**TASK DESCRIPTION:** Check every line below for the word "boolWord" and give only the number of lines where it appears.

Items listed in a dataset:

= = = = =

-- ==== Sys2Proof/Machine/Integer.lean ====
section
/-! DEFINITION. Integer instructions of op 0x01 (R101). -/
namespace Sys2Proof.Machine

/-- 1 or 0. -/
def boolWord (b : Bool) : Word := if b then 1#64 else 0#64

/-- R101: the low 32 bits, bit 31 copied upward. -/
def sext32 (x : Word) : Word := (x.setWidth 32).signExtend 64

/-- R101: zero bits above the highest one bit of the low `n` bits. -/
def leadingZeros (x : Word) : Nat → Nat
  | 0 => 0
  | n + 1 => if x.getLsbD n then 0 else leadingZeros x n + 1

/-- R101: zero bits from bit `i` up to the lowest one bit, of `n` bits. -/
def trailingZeros (x : Word) (i : Nat) : Nat → Nat
  | 0 => 0
  | n + 1 => if x.getLsbD i then 0 else trailingZeros x (i + 1) n + 1

/-- R101: one bits among the low `n`. -/
def onesBelow (x : Word) : Nat → Nat
  | 0 => 0
  | n + 1 => onesBelow x n + (if x.getLsbD n then 1 else 0)

/-- R101: bit `i` from bit 63 − i. -/
def reverseBits (x : Word) : Word := BitVec.ofNat 64 ((List.range 64).foldl (fun (m : Nat) i =>
  m + (if x.getLsbD (63 - i) then 2 ^ i else 0)) 0)

/-- R101: byte i from byte 7 − i. -/
def reverseBytes (x : Word) : Word :=
  x.extractLsb' 0 8 ++ x.extractLsb' 8 8 ++ x.extractLsb' 16 8 ++ x.extractLsb' 24 8 ++ x.extractLsb' 32 8 ++
    x.extractLsb' 40 8 ++ x.extractLsb' 48 8 ++ x.extractLsb' 56 8

/-- R101: bits p to 0 kept, p = y mod 64, the bits above zero. -/
def zeroFrom (x y : Word) : Word := BitVec.ofNat 64 (x.toNat % 2 ^ (y.toNat % 64 + 1))

/-- R101: bits p to 0 kept, the bits above copies of bit p. -/
def signFrom (x y : Word) : Word :=
  let p := y.toNat % 64
  if x.getLsbD p then x ||| ~~~(BitVec.ofNat 64 (2 ^ (p + 1) - 1)) else zeroFrom x y

/-! ### R101: op 0x01, latency 1, no flag -/

/-- `add`, R101. -/
def execAdd (d a b : BitVec 6) (sc : BitVec 2) (s : State) : Host.Outcome State Fault Refusal :=
  runInstr sc.toNat (wordOp2 1 d a b (fun x y => x + y)) s

/-- `sub`, R101. -/
def execSub (d a b : BitVec 6) (sc : BitVec 2) (s : State) : Host.Outcome State Fault Refusal :=
  runInstr sc.toNat (wordOp2 1 d a b (fun x y => x - y)) s

/-- `and`, R101. -/
def execAnd (d a b : BitVec 6) (sc : BitVec 2) (s : State) : Host.Outcome State Fault Refusal :=
  runInstr sc.toNat (wordOp2 1 d a b (fun x y => x &&& y)) s

/-- `or`, R101. -/
def execOr (d a b : BitVec 6) (sc : BitVec 2) (s : State) : Host.Outcome State Fault Refusal :=
  runInstr sc.toNat (wordOp2 1 d a b (fun x y => x ||| y)) s

/-- `xor`, R101. -/
def execXor (d a b : BitVec 6) (sc : BitVec 2) (s : State) : Host.Outcome State Fault Refusal :=
  runInstr sc.toNat (wordOp2 1 d a b (fun x y => x ^^^ y)) s

/-- `andn`, R101. -/
def execAndn (d a b : BitVec 6) (sc : BitVec 2) (s : State) : Host.Outcome State Fault Refusal :=
  runInstr sc.toNat (wordOp2 1 d a b (fun x y => x &&& ~~~y)) s

/-- `orn`, R101. -/
def execOrn (d a b : BitVec 6) (sc : BitVec 2) (s : State) : Host.Outcome State Fault Refusal :=
  runInstr sc.toNat (wordOp2 1 d a b (fun x y => x ||| ~~~y)) s

/-- `sll`, R101. -/
def execSll (d a b : BitVec 6) (sc : BitVec 2) (s : State) : Host.Outcome State Fault Refusal :=
  runInstr sc.toNat (wordOp2 1 d a b (fun x y => x <<< (y.toNat % 64))) s

/-- `srl`, R101. -/
def execSrl (d a b : BitVec 6) (sc : BitVec 2) (s : State) : Host.Outcome State Fault Refusal :=
  runInstr sc.toNat (wordOp2 1 d a b (fun x y => x >>> (y.toNat % 64))) s

/-- `sra`, R101. -/
def execSra (d a b : BitVec 6) (sc : BitVec 2) (s : State) : Host.Outcome State Fault Refusal :=
  runInstr sc.toNat (wordOp2 1 d a b (fun x y => x.sshiftRight (y.toNat % 64))) s

/-- `rol`, R101. -/
def execRol (d a b : BitVec 6) (sc : BitVec 2) (s : State) : Host.Outcome State Fault Refusal :=
  runInstr sc.toNat (wordOp2 1 d a b (fun x y => x.rotateLeft (y.toNat % 64))) s

/-- `ror`, R101. -/
def execRor (d a b : BitVec 6) (sc : BitVec 2) (s : State) : Host.Outcome State Fault Refusal :=
  runInstr sc.toNat (wordOp2 1 d a b (fun x y => x.rotateRight (y.toNat % 64))) s

/-- `slt`, R101. -/
def execSlt (d a b : BitVec 6) (sc : BitVec 2) (s : State) : Host.Outcome State Fault Refusal :=
  runInstr sc.toNat (wordOp2 1 d a b (fun x y => boolWord (x.slt y))) s

/-- `sltn`, R101. -/
def execSltn (d a b : BitVec 6) (sc : BitVec 2) (s : State) : Host.Outcome State Fault Refusal :=
  runInstr sc.toNat (wordOp2 1 d a b (fun x y => boolWord (x.ult y))) s

/-- `seq`, R101. -/
def execSeq (d a b : BitVec 6) (sc : BitVec 2) (s : State) : Host.Outcome State Fault Refusal :=
  runInstr sc.toNat (wordOp2 1 d a b (fun x y => boolWord (decide (x = y)))) s

/-- `sne`, R101. -/
def execSne (d a b : BitVec 6) (sc : BitVec 2) (s : State) : Host.Outcome State Fault Refusal :=
  runInstr sc.toNat (wordOp2 1 d a b (fun x y => boolWord (decide (x ≠ y)))) s

/-- `min`, R101. -/
def execMin (d a b : BitVec 6) (sc : BitVec 2) (s : State) : Host.Outcome State Fault Refusal :=
  runInstr sc.toNat (wordOp2 1 d a b (fun x y => if x.slt y then x else y)) s

/-- `max`, R101. -/
def execMax (d a b : BitVec 6) (sc : BitVec 2) (s : State) : Host.Outcome State Fault Refusal :=
  runInstr sc.toNat (wordOp2 1 d a b (fun x y => if x.slt y then y else x)) s

/-- `minn`, R101. -/
def execMinn (d a b : BitVec 6) (sc : BitVec 2) (s : State) : Host.Outcome State Fault Refusal :=
  runInstr sc.toNat (wordOp2 1 d a b (fun x y => if x.ult y then x else y)) s

/-- `maxn`, R101. -/
def execMaxn (d a b : BitVec 6) (sc : BitVec 2) (s : State) : Host.Outcome State Fault Refusal :=
  runInstr sc.toNat (wordOp2 1 d a b (fun x y => if x.ult y then y else x)) s

/-- `clz`, R101. -/
def execClz (d a : BitVec 6) (sc : BitVec 2) (s : State) : Host.Outcome State Fault Refusal :=
  runInstr sc.toNat (wordOp1 1 d a (fun x => BitVec.ofNat 64 (leadingZeros x 64))) s

/-- `ctz`, R101. -/
def execCtz (d a : BitVec 6) (sc : BitVec 2) (s : State) : Host.Outcome State Fault Refusal :=
  runInstr sc.toNat (wordOp1 1 d a (fun x => BitVec.ofNat 64 (trailingZeros x 0 64))) s

/-- `popc`, R101. -/
def execPopc (d a : BitVec 6) (sc : BitVec 2) (s : State) : Host.Outcome State Fault Refusal :=
  runInstr sc.toNat (wordOp1 1 d a (fun x => BitVec.ofNat 64 (onesBelow x 64))) s

/-- `brev`, R101. -/
def execBrev (d a : BitVec 6) (sc : BitVec 2) (s : State) : Host.Outcome State Fault Refusal :=
  runInstr sc.toNat (wordOp1 1 d a reverseBits) s

/-- `bswap`, R101. -/
def execBswap (d a : BitVec 6) (sc : BitVec 2) (s : State) : Host.Outcome State Fault Refusal :=
  runInstr sc.toNat (wordOp1 1 d a reverseBytes) s

/-- `sxt`, R101. -/
def execSxt (d a b : BitVec 6) (sc : BitVec 2) (s : State) : Host.Outcome State Fault Refusal :=
  runInstr sc.toNat (wordOp2 1 d a b signFrom) s

/-- `zxt`, R101. -/
def execZxt (d a b : BitVec 6) (sc : BitVec 2) (s : State) : Host.Outcome State Fault Refusal :=
  runInstr sc.toNat (wordOp2 1 d a b zeroFrom) s

/-- `addw`, R101. -/
def execAddw (d a b : BitVec 6) (sc : BitVec 2) (s : State) : Host.Outcome State Fault Refusal :=
  runInstr sc.toNat (wordOp2 1 d a b (fun x y => sext32 (x + y))) s

/-- `subw`, R101. -/
def execSubw (d a b : BitVec 6) (sc : BitVec 2) (s : State) : Host.Outcome State Fault Refusal :=
  runInstr sc.toNat (wordOp2 1 d a b (fun x y => sext32 (x - y))) s

end Sys2Proof.Machine
end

= = = = =

**SOLVED PROBLEM:** 5